##### SOURCE MATERIAL
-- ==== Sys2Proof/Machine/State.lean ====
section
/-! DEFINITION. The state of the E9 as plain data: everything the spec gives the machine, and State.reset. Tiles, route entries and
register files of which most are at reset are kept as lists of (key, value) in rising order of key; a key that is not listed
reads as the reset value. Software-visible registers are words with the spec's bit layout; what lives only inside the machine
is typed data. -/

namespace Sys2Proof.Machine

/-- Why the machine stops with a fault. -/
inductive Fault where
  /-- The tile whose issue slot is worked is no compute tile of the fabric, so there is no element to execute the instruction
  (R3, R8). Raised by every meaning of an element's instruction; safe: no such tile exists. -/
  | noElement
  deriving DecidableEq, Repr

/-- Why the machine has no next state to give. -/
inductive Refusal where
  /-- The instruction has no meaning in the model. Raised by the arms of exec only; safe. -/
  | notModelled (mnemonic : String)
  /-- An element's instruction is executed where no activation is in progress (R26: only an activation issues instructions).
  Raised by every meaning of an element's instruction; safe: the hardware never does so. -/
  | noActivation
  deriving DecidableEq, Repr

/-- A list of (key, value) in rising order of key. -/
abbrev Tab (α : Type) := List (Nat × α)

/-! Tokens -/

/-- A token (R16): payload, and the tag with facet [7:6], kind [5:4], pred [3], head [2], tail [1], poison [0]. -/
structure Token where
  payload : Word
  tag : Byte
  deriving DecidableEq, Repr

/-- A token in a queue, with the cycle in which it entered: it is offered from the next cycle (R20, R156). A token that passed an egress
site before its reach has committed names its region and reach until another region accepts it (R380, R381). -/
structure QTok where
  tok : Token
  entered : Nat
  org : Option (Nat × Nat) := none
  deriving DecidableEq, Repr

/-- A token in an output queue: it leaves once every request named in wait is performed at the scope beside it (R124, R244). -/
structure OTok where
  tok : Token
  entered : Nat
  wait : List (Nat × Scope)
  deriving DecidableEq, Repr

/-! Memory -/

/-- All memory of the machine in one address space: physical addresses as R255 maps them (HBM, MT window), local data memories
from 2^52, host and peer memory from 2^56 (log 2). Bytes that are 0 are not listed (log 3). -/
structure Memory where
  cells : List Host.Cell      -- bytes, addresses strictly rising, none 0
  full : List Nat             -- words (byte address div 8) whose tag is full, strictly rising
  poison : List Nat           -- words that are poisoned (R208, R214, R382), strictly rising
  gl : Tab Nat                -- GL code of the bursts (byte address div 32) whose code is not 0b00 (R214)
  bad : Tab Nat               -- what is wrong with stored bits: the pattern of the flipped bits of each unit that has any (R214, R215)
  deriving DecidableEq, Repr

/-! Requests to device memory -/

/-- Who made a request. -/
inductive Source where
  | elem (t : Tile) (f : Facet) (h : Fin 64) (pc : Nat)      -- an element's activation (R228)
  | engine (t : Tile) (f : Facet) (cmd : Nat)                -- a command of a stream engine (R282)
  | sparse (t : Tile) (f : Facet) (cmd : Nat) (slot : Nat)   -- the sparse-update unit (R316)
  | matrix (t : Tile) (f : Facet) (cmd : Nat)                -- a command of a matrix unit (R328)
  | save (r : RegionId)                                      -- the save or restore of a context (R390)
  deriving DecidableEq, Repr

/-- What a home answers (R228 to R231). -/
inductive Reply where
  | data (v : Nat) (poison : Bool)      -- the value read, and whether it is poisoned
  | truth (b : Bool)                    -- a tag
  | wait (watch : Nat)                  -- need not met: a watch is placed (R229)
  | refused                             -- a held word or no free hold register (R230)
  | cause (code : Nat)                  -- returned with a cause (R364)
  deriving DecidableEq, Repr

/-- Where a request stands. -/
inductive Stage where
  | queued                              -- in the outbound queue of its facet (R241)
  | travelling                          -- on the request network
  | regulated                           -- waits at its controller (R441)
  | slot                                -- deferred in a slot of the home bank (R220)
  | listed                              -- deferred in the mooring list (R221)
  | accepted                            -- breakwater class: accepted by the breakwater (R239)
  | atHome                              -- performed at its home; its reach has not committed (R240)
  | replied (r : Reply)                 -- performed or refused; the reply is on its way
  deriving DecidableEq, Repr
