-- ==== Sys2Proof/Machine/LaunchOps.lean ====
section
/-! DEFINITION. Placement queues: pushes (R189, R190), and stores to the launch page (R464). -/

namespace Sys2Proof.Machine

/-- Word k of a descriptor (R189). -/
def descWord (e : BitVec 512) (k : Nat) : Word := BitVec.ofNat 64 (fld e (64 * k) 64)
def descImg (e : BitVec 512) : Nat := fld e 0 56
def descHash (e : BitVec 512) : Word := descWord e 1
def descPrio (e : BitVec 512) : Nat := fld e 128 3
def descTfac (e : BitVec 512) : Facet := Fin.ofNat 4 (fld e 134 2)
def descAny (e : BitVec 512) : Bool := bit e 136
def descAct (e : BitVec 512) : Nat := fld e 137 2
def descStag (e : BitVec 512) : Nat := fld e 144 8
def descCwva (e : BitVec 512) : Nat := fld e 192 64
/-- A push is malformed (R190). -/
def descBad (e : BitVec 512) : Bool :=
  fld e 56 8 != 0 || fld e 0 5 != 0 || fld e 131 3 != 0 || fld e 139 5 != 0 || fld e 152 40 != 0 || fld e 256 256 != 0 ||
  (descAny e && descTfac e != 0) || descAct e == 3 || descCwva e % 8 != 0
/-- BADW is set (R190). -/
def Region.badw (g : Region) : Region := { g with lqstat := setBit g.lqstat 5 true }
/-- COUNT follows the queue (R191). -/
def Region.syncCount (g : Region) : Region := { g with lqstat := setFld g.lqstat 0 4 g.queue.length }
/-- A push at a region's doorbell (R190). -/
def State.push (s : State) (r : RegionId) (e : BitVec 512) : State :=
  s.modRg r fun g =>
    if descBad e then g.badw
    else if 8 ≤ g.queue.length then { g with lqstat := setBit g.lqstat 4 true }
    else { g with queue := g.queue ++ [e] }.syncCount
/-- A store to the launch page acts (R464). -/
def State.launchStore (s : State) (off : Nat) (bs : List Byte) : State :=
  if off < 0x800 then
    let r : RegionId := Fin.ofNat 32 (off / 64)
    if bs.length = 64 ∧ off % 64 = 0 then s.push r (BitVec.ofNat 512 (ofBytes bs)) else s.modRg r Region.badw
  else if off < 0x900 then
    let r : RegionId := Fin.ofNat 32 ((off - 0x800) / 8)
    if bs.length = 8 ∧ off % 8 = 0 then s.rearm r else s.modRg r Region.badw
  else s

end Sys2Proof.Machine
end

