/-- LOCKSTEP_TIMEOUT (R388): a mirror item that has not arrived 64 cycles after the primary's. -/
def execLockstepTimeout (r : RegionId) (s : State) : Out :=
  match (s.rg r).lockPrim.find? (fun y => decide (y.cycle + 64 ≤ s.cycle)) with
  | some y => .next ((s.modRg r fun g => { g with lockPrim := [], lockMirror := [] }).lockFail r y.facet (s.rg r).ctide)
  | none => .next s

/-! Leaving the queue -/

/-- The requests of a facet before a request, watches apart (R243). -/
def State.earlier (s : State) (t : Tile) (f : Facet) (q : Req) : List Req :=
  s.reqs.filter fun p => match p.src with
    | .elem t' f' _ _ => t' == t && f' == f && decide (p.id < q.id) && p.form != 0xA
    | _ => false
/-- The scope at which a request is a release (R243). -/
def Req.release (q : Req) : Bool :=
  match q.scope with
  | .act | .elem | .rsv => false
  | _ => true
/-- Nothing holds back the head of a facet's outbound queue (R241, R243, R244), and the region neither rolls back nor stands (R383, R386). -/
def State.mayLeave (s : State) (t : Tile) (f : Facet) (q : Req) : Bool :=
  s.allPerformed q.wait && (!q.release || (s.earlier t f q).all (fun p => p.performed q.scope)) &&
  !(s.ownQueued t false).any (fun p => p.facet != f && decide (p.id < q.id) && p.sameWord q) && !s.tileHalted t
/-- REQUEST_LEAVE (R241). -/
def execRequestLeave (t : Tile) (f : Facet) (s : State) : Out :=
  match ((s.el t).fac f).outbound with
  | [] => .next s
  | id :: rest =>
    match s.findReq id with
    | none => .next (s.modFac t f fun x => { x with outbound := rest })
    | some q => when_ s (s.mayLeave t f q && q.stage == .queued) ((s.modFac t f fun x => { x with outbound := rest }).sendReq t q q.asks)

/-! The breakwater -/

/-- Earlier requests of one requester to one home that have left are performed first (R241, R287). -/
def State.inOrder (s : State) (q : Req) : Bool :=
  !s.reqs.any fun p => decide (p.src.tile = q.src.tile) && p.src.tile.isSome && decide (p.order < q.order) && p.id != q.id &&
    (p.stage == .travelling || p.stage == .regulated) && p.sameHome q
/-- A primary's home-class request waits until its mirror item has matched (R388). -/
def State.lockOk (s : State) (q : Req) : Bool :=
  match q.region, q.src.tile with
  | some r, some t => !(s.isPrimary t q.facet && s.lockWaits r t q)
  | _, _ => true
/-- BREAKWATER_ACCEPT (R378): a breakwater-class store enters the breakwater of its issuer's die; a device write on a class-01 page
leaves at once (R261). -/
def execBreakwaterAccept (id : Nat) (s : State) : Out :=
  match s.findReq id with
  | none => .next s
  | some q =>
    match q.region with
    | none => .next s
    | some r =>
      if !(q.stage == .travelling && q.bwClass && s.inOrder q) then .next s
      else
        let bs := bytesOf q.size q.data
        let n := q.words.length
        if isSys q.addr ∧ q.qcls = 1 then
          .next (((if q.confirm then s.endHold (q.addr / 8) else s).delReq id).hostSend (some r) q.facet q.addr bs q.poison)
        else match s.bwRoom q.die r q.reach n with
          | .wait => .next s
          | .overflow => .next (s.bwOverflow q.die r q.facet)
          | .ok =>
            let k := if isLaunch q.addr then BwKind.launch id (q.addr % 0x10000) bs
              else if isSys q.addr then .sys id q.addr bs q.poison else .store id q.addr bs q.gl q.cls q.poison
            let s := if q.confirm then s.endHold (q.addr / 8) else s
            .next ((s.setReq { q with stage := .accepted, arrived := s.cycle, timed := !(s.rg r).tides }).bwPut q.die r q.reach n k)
##########
> AIM OF THE EXERCISE
Within the data above, find the lines that contain the word "whose" and copy each of them.

> EXERCISE RESPONSE
  /-- The tile whose issue slot is worked is no compute tile of the fabric, so there is no element to execute the instruction
  full : List Nat             -- words (byte address div 8) whose tag is full, strictly rising
  gl : Tab Nat                -- GL code of the bursts (byte address div 32) whose code is not 0b00 (R214)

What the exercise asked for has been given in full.